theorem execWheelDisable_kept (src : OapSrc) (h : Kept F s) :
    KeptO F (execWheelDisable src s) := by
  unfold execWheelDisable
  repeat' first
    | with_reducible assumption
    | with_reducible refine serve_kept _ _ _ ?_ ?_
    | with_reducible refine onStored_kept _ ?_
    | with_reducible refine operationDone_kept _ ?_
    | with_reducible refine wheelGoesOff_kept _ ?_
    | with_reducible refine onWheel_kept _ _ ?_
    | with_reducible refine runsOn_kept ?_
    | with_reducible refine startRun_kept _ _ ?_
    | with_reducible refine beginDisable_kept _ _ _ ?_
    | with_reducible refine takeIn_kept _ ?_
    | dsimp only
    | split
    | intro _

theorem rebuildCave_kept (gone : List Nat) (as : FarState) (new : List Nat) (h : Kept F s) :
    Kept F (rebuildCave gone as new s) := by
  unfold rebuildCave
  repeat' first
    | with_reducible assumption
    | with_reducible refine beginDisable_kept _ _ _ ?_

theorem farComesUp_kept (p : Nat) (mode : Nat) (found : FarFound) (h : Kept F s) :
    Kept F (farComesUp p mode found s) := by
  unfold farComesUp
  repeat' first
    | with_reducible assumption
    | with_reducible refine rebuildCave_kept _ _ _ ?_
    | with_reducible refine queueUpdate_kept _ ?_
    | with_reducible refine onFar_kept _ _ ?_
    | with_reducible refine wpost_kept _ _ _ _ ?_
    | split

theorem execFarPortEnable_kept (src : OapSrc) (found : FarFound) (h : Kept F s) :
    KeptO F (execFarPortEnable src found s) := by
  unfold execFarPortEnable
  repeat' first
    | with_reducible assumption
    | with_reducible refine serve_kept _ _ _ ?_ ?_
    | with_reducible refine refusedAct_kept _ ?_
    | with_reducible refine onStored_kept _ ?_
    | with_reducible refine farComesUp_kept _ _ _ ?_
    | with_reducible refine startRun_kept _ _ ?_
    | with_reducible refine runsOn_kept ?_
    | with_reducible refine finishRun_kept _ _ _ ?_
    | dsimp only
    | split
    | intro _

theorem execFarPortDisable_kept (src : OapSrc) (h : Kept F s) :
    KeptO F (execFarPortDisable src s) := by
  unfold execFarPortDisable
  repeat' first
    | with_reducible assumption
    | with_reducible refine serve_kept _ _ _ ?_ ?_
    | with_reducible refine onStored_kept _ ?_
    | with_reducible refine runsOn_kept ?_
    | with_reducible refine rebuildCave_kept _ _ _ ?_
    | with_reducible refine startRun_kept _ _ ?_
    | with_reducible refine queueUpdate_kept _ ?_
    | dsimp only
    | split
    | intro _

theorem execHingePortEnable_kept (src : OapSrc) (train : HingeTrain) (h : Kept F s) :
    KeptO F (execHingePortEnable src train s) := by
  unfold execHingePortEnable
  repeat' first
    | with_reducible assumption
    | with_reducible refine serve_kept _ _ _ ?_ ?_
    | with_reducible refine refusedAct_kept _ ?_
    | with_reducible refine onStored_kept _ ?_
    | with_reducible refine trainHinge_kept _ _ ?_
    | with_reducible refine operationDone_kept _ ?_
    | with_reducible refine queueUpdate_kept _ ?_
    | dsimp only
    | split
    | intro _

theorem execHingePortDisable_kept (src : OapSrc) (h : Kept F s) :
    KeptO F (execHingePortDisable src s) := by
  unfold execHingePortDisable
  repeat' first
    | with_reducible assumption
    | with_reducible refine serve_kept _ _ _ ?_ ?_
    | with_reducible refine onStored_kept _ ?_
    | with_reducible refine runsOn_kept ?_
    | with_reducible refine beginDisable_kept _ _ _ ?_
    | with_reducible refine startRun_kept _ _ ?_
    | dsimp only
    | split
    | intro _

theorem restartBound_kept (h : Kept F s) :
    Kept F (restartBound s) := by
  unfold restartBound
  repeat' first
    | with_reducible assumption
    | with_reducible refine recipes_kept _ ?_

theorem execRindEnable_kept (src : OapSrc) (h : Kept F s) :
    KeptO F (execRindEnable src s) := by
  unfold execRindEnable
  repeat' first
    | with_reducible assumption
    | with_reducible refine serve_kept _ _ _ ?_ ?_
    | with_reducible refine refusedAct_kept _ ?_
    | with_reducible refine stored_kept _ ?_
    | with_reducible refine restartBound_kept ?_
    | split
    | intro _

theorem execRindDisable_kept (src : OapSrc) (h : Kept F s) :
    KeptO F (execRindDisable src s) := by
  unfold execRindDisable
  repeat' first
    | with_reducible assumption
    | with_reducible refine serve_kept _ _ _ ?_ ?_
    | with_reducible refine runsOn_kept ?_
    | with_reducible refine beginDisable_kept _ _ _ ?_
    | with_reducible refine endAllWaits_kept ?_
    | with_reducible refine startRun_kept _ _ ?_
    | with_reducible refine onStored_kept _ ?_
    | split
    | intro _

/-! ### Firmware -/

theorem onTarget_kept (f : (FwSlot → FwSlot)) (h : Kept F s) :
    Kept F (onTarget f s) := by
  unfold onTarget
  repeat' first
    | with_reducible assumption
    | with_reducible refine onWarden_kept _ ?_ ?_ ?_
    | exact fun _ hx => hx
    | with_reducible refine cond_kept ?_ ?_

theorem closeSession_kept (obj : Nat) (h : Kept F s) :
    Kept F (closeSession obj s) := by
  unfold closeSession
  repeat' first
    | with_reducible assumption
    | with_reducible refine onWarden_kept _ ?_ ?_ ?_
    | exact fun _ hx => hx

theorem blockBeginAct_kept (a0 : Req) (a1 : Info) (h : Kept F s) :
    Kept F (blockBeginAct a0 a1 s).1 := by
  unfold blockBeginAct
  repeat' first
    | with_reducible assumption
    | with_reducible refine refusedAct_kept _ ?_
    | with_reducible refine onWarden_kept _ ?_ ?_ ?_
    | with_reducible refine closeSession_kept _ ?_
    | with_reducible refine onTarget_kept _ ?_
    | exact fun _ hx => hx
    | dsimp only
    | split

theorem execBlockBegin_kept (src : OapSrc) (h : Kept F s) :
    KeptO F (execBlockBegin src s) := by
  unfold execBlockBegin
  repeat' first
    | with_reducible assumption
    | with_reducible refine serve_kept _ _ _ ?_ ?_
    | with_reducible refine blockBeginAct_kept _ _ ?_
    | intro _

-.-.-

◆ Your assignment
When a line of the records holds the word "OapSrc", copy that line.

◆ The completed task
theorem execWheelDisable_kept (src : OapSrc) (h : Kept F s) :
theorem execFarPortEnable_kept (src : OapSrc) (found : FarFound) (h : Kept F s) :
theorem execFarPortDisable_kept (src : OapSrc) (h : Kept F s) :
theorem execHingePortEnable_kept (src : OapSrc) (train : HingeTrain) (h : Kept F s) :
theorem execHingePortDisable_kept (src : OapSrc) (h : Kept F s) :
theorem execRindEnable_kept (src : OapSrc) (h : Kept F s) :
theorem execRindDisable_kept (src : OapSrc) (h : Kept F s) :
theorem execBlockBegin_kept (src : OapSrc) (h : Kept F s) :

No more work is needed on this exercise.